A subset of the population is measured for some trait or characteristic. From the sample, we hope to refer back to the population. We want to move from anecdote (case histories) to possible generalizations of use to the reference population (all patients with these symptoms). How we sample from the reference population limits our ability to generalize. We need a representative sample: simple to define, hard to achieve.

Statistics becomes necessary if we want to infer something about the entire populations. (Which is usually the point of doing a study!!) Typically tens to thousands of individuals are measured. But in addition, HOW we obtain the sample of individuals from the reference population is CRITICAL.

Kinds of sampling include (adapted from Box 1, Tyrer and Heyman 2016; see also McGarvey et al 2016)

Probability sampling

  • random
  • stratified
  • blocking
  • clustered
  • systematic

Nonprobability sampling

  • convenience, haphazard
  • judgement
  • quota
  • snowball

For an exhaustive, authoritative look at sampling, see Thompson (2012).

How can samples be obtained?

Sampling from a population may be convenient. For one famous example, consider the Bumpus data set. (We introduced this data set in Question 5, Chapter 5.) So the legend goes, Professor Bumpus was walking across the campus of Brown University, the day after a severe winter storm, and came across a number of motionless house sparrows on the ground. Bumpus collected the birds and brought them to his lab. Seventy-two birds recovered; 64 did not (Table1).

Table 1. A subset of Bumpus data set, summarized by sex of birds.

House sparrowsLivedDied
Female2128
Male5136

Bumpus reported differences in body size that correlated with survival (Bumpus 1899), and this report is often taken as an example of Natural Selection (cf. Johnston et al 1972). The Bumpus dataset is clearly convenience sampling. It’s also a case study: a report of a single incident. But given that is is a large sample (n = 136), it is tempting to use the data to inform about about possible characteristics of the birds that survived compared with those that perished.

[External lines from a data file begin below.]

-- ==== Sys2Proof/Machine/Syscall.lean ====
section
/-! DEFINITION. `SYS` and `SYSX` (spec rules R110, R111). -/

namespace Sys2Proof.Machine

/-- The six values of a two-value syscall: the number from `x[a]`, the first argument from `x[b]`, the
other four 0 (rule R110). -/
def sysArgs (a b : RegIdx) (s : State) : SyscallArgs := ⟨s.reg a, s.reg b, 0, 0, 0, 0⟩

/-- `SYS` (rule R110). -/
def execSys (a b : RegIdx) (s : State) : Result := .next (syscallForm a (sysArgs a b s) s)

/-- `SYSX` (rule R111): all six values are read before the bridge runs. -/
def execSysx (a b r2 r3 r4 r5 : RegIdx) (s : State) : Result :=
  let t := s.advance
  .next (syscallForm a ⟨t.reg a, t.reg b, t.reg r2, t.reg r3, t.reg r4, t.reg r5⟩ t)

end Sys2Proof.Machine
end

Another way we collect samples from populations is best termed haphazard. In graduate school I got the opportunity to study locomotor performance of whiptail lizards (Aspidoscelis tigris, A. marmoratus, genus formerly Cnemidophorus**) across a hybrid zone in the Southwest United States (Dohm et al. 1998). During the day we would walk in areas where the lizards were known to occur and capture any individual we saw by hand. (This would sometimes mean sticking our hands down into burrows, which was always exciting — you never really knew if you were going to find your lizard or if you were going to find a scorpion, venomous spider, or …) Lizards collected were returned to the lab for subsequent measures. Clearly, this was not convenience sampling; it involved a lot of work under the hot sun. But just as clearly, we could only catch what we could see and even the best of us would occasionally lose a lizard that had been spotted. Moreover, one suspects we missed many lizards that were present, but not in our view. Lizards that were underground at the time we visited a spot would not be seen nor captured by us; individual lizards that were especially wary of people (Bulova 1994) would also escape us. In other words, we caught the lizards that were catchable and can only assume (hope?) that they were representative of all of these lizards. Applying a grid or quadrant system to the area and then randomly visiting plots within the grid or quadrant might help, but still would not eliminate the potential for biased sampling we faced in this study.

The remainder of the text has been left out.